#### Aim of the task
From the line containing "sameBytes s t ∧" down to the last line of the records below, copy every line exactly. Leave out everything before it.

────────

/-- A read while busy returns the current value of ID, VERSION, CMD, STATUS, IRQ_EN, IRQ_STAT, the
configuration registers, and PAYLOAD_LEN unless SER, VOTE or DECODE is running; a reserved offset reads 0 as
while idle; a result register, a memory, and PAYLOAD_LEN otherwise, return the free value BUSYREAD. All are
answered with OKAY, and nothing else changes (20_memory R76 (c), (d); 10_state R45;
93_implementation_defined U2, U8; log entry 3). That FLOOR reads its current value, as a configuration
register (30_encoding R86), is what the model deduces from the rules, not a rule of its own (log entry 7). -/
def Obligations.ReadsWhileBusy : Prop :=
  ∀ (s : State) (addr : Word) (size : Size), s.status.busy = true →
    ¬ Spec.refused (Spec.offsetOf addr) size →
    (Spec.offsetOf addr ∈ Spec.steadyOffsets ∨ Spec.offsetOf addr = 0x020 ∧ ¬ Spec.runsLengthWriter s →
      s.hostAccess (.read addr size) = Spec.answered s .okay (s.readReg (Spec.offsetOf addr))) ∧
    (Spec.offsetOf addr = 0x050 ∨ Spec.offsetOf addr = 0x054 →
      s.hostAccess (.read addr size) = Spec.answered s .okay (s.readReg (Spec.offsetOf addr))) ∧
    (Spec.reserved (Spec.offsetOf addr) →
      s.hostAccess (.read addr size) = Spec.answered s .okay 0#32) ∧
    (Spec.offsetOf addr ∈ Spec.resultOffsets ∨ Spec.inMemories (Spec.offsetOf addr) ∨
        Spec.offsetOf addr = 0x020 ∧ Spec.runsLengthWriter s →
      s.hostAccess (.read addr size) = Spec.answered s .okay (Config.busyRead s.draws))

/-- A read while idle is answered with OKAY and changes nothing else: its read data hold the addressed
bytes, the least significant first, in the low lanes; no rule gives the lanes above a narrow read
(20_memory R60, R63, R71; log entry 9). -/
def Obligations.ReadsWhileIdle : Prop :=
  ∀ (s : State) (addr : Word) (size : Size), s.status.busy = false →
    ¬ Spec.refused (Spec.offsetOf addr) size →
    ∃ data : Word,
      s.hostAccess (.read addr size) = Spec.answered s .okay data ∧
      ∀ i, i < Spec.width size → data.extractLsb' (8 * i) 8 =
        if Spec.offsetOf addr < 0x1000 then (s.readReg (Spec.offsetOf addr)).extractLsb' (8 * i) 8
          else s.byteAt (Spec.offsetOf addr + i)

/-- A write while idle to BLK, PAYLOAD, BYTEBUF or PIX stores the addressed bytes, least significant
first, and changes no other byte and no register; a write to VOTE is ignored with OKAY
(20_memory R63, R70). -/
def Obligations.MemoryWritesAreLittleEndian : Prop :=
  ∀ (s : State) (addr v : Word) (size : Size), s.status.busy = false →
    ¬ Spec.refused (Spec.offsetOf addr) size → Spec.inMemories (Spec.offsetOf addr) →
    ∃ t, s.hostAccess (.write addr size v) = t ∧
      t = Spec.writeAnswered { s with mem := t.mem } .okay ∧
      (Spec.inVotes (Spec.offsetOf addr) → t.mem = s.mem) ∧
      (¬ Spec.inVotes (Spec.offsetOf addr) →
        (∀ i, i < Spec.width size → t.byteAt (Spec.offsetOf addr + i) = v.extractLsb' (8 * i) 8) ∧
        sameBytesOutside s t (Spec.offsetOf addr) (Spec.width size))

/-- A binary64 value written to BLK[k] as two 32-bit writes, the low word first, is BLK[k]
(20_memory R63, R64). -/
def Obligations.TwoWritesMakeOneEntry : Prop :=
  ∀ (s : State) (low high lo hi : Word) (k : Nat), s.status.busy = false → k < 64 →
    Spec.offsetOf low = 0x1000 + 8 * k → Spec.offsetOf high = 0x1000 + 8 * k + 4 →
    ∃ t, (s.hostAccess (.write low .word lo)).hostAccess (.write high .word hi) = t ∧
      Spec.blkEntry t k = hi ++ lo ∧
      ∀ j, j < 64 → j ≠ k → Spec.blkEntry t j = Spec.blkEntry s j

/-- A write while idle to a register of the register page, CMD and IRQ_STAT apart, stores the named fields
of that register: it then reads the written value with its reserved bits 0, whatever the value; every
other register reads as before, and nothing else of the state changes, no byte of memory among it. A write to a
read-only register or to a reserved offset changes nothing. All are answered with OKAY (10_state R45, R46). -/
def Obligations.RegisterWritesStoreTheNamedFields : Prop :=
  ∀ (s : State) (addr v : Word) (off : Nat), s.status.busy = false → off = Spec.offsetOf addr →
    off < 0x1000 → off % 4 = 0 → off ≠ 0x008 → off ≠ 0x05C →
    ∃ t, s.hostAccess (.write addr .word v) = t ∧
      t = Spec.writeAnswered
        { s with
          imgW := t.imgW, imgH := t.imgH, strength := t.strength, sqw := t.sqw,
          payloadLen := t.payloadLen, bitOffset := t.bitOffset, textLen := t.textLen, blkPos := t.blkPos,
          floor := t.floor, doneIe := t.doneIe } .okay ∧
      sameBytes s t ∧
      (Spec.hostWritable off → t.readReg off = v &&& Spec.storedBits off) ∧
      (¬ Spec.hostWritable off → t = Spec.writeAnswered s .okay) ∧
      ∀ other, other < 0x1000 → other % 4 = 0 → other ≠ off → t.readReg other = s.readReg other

────────

#### Task output
      sameBytes s t ∧
      (Spec.hostWritable off → t.readReg off = v &&& Spec.storedBits off) ∧
      (¬ Spec.hostWritable off → t = Spec.writeAnswered s .okay) ∧
      ∀ other, other < 0x1000 → other % 4 = 0 → other ≠ off → t.readReg other = s.readReg other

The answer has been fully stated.